Brief.
Among the entries below, find the lines with the word "steps" and return them.
Content starts
-- ==== Sys2Proof/Tests/Slice0.lean ====
section
/-! SUPPORT. Tests of single steps, with the expected values of 95_test_vectors.md and of the worked examples of the
rules, and one theorem for each statement that has hypotheses, showing that a state and operands meet them. -/

namespace Sys2Proof.Tests

open Sys2Proof Sys2Proof.Machine

-- One declaration after another: many kernel evaluations at once ask for many threads.
set_option Elab.async false

/-- The outcome is a next state that satisfies `p`. -/
def answers (o : Host.Outcome State Fault Refusal) (p : State → Bool) : Bool :=
  match o with
  | .next t => p t
  | .fault _ => false
  | .refused _ => false

theorem answers_next {o : Host.Outcome State Fault Refusal} {p : State → Bool} (h : answers o p = true) :
    ∃ t, o = .next t ∧ p t = true := by
  cases o with
  | next t => exact ⟨t, rfl, h⟩
  | fault r => cases h
  | refused r => cases h

/-- The last response word on the response port. -/
def lastWord (s : State) : ResponseWord :=
  match s.responses.getLast? with
  | some r => r.word
  | none => 0

/-- The command answers a next state whose last response word is `r`. -/
def gives (i : Instr) (s : State) (r : ResponseWord) : Bool := answers (exec i s) fun t => lastWord t == r

/-- An empty unit with `memBytes` bytes of memory and the actions `l` waiting. -/
def emptyUnit (b : Backend) (memBytes : Nat) (l : List HostAction) : State :=
  { State.resetOf { Config.standard with backend := b, memBytes := memBytes } with hostActions := l }

/-- A live filter of `buckets` buckets at `base`, all zero. -/
def liveUnit (b : Backend) (memBytes base buckets : Nat) (l : List HostAction) : State :=
  { emptyUnit b memBytes l with
    unit := .live
    base := BitVec.ofNat 64 base
    byteLength := BitVec.ofNat 64 (32 * buckets)
    bucketCount := BitVec.ofNat 32 buckets }

/-- The smallest filter, at 64 of 256 bytes of memory (program P2). -/
def tiny (l : List HostAction) : State := liveUnit .v256 256 64 2 l

/-- A unit in `FAULT` (program P3). -/
def dead (l : List HostAction) : State := { emptyUnit .v128p 4096 l with unit := .fault }

/-! ## Well-formedness -/

theorem test_ill_formed_rdcsr_refused : wellFormed (.rdcsr 5) = false ∧ wellFormed (.rdcsr (2 ^ 32)) = false := by
  decide

theorem test_well_formed_others : wellFormed (.new 0 0 7) = true ∧ wellFormed (.insert 0) = true ∧
    wellFormed (.contains 0) = true ∧ wellFormed .release = true ∧ wellFormed (.rdcsr 4) = true := by decide

/-! ## Decoding (R91, V6, P2, P3) -/

/-- `01 00000010 00000400 0000000000010000` (R91) and the all-ones operands of V6. -/
theorem test_decode_new :
    decode 0x0100000010000004000000000000010000 = .ok (.new 16 1024 0x10000) ∧
    decode 0x01FFFFFFFFFFFFFFFFFFFFFFFFFFFFFFFF = .ok (.new 0xFFFFFFFF 0xFFFFFFFF 0xFFFFFFFFFFFFFFFF) ∧
    decode 0x010000000C000003E80000000000000A80 = .ok (.new 12 1000 0xA80) := by decide

theorem test_decode_insert :
    decode 0x029E3779B97F4A7C150000000000000000 = .ok (.insert 0x9E3779B97F4A7C15) ∧
    decode 0x02FFFFFFFFFFFFFFFF0000000000000000 = .ok (.insert 0xFFFFFFFFFFFFFFFF) := by decide

theorem test_decode_contains :
    decode 0x039E3779B97F4A7C150000000000000000 = .ok (.contains 0x9E3779B97F4A7C15) ∧
    decode 0x0300000000000000000000000000000000 = .ok (.contains 0) := by decide

theorem test_decode_release : decode 0x0400000000000000000000000000000000 = .ok .release := by decide

theorem test_decode_rdcsr :
    decode 0x0500000000000000000000000000000000 = .ok (.rdcsr 0) ∧
    decode 0x0500000000000000040000000000000000 = .ok (.rdcsr 4) := by decide

/-- The illegal words of V6. Its word for `rdcsr 2^32` has `A = 2^8`; the word with `A = 2^32` stands after it. -/
theorem test_decode_illegal :
    decode 0 = .error (.unknownOpcode 0) ∧
    decode 0x0600000000000000000000000000000000 = .error (.unknownOpcode 6) ∧
    decode 0xFF00000000000000000000000000000000 = .error (.unknownOpcode 0xFF) ∧
    decode 0x0200000000000000050000000000000001 = .error .reservedNotZero ∧
    decode 0x0300000000000000008000000000000000 = .error .reservedNotZero ∧
    decode 0x0400000000000000010000000000000000 = .error .reservedNotZero ∧
    decode 0x0400000000000000000000000000000001 = .error .reservedNotZero ∧
    decode 0x0500000000000000050000000000000000 = .error (.noSuchRegister 5) ∧
    decode 0x0500000000000001000000000000000000 = .error (.noSuchRegister 0x100) ∧
    decode 0x0500000001000000000000000000000000 = .error (.noSuchRegister 0x100000000) ∧
    decode 0x0500000000000000000000000000000001 = .error .reservedNotZero := by decide

/-- The text of `new 16, 1024, 0x10000` and of `rdcsr status`, numbers in decimal (R90). -/
theorem test_assembly :
    assembly (.new 16 1024 0x10000) = "new 16, 1024, 65536" ∧ assembly (.rdcsr 4) = "rdcsr 4" ∧
      assembly .release = "release" := by decide +kernel

theorem test_decode_table_word :
    decodeTableWord 136 0x0400000000000000000000000000000000 = some .release ∧
    decodeTableWord 136 0x0500000000000000070000000000000000 = none := by decide

/-- Right after reset a placed `rdcsr align` is the first command and answers 64 (R152). -/
theorem test_first_command_after_reset :
    answers (step (State.reset.withFetchWord 136 0x0500000000000000030000000000000000))
      (fun t => lastWord t == 0x000000000000000040) = true := by decide +kernel

/-! ## The component functions -/

/-- Rows of R107: exact, tie up, down to 0, down, tie up, down, multiply first (V1), the largest. -/
theorem test_geometry :
    geometryBytes 16 1024 = 2048 ∧ geometryBytes 8 32 = 64 ∧ geometryBytes 8 31 = 0 ∧ geometryBytes 8 65 = 64 ∧
    geometryBytes 8 96 = 128 ∧ geometryBytes 12 1000 = 1472 ∧ geometryBytes 3 3 = 0 ∧
    geometryBytes 0xFFFFFFFF 0xFFFFFFFF = 2305843008139952128 ∧ bucketsIn 1472 = 46 := by decide +kernel

/-- Rows of V2, with a bucket count that is no power of two. -/
theorem test_bucket_index :
    bucketIndex 0xDEADBEEFCAFEBABE 46 = 40 ∧ bucketIndex 0x9E3779B97F4A7C15 46 = 28 ∧
    bucketIndex 0xFFFFFFFFFFFFFFFF 46 = 45 ∧ bucketIndex 0x00000000FFFFFFFF 46 = 0 ∧
    bucketIndex 0x0123456789ABCDEF 4294967294 = 19088742 ∧ bucketIndex 0x9E3779B97F4A7C15 64 = 39 := by
  decide +kernel

/-- R119 and V3: the exponents and the mask for the default salts, with an exponent of 31 and one of 0. -/
theorem test_mask :
    (List.range 8).map (fun i => (maskExp Config.standard 0x9E3779B97F4A7C15 i).toNat) =
      [23, 8, 6, 22, 6, 31, 20, 25] ∧
    (List.range 8).map (fun i => (maskExp Config.standard 0xDEADBEEFCAFEBABE i).toNat) =
      [28, 6, 15, 0, 14, 10, 0, 30] ∧
    mask Config.standard 0x9E3779B97F4A7C15 =
      0x0200000000100000800000000000004000400000000000400000010000800000 := by decide +kernel

/-- V4, rows 4 and 5: one half of the register pair passes, the other fails. -/
theorem test_halves_of_the_subset_test :
    vtestc (w := 128) 0x00400000000000400000010000800000 (maskRegister (saltLo Config.standard) 0x9E3779B97F4A7C15)
      = true ∧
    vtestc (w := 128) 0x02000000001000000000000000000040 (maskRegister (saltHi Config.standard) 0x9E3779B97F4A7C15)
      = false ∧
    vtestc (w := 128) 0x00400000000000400000010000000000 (maskRegister (saltLo Config.standard) 0x9E3779B97F4A7C15)
      = false := by decide +kernel

/-! ## One command -/

/-- V1 and V7: the worked `NEW` of R145, and a good geometry on a misaligned base. -/
theorem test_new :
    gives (.new 16 1024 0x10000) (emptyUnit .v256 0x20000 []) 0x000000000000000800 = true ∧
    answers (exec (.new 8 32 0x40) (emptyUnit .v256 0x100 []))
      (fun t => t.unit == .live && t.base == 0x40 && t.bucketCount == 2 && t.byteLength == 64) = true := by
  decide +kernel

/-- P3, steps 10, 12, 20 and 21: the geometry refusals, the region that does not fit, the highest legal base. -/
theorem test_new_refused :
    gives (.new 8 31 0) (emptyUnit .v128p 0x1000 []) 0x030000000000000000 = true ∧
    gives (.new 0xFFFFFFFF 0xFFFFFFFF 0) (emptyUnit .v128p 0x1000 []) 0x031FFFFFFFC0000000 = true ∧
    gives (.new 12 1000 0xA80) (emptyUnit .v128p 0x1000 []) 0xFF00000000000005C0 = true ∧
    gives (.new 12 1000 0xA40) (emptyUnit .v128p 0x1000 []) 0x0000000000000005C0 = true := by decide +kernel

/-- R137: the non-zero bytes of bucket 39 at `0x104E0` (P1's list), on either backend. -/
theorem test_insert : ∀ b ∈ [Backend.v256, .v128p],
    answers (exec (.insert 0x9E3779B97F4A7C15) (liveUnit b 0x20000 0x10000 64 []))
      (fun t => lastWord t == 0 && t.mem == [(0x104E2, 0x80), (0x104E5, 0x01), (0x104E8, 0x40), (0x104EE, 0x40),
        (0x104F0, 0x40), (0x104F7, 0x80), (0x104FA, 0x10), (0x104FF, 0x02)]) = true := by decide +kernel

/-- P2, steps 6 and 8: a first `INSERT` that answers 1, and the bucket it shares. -/
theorem test_insert_shared_bits :
    gives (.insert 0x7FFFFFFF00000000)
      { tiny [] with mem := (List.range 8).map fun i => (64 + 4 * i, 0x01) } 0x000000000000000001 = true := by
  decide +kernel

/-- P1, steps 8 and 9, on the bucket that step 4 wrote: a false positive, and a clear bit in lane 0. -/
theorem test_contains :
    let s := { liveUnit .v128p 0x20000 0x10000 64 [] with
      mem := [(0x104E2, 0x80), (0x104E5, 0x01), (0x104E8, 0x40), (0x104EE, 0x40),
        (0x104F0, 0x40), (0x104F7, 0x80), (0x104FA, 0x10), (0x104FF, 0x02)] }
    gives (.contains 0x9E3779B87F4A7C15) s 0x000000000000000001 = true ∧
      gives (.contains 0x9E3779B97F4A7C16) s 0x000000000000000000 = true := by decide +kernel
Content ends
Answer.
/-! SUPPORT. Tests of single steps, with the expected values of 95_test_vectors.md and of the worked examples of the
/-- P3, steps 10, 12, 20 and 21: the geometry refusals, the region that does not fit, the highest legal base. -/
/-- P2, steps 6 and 8: a first `INSERT` that answers 1, and the bucket it shares. -/
/-- P1, steps 8 and 9, on the bucket that step 4 wrote: a false positive, and a clear bit in lane 0. -/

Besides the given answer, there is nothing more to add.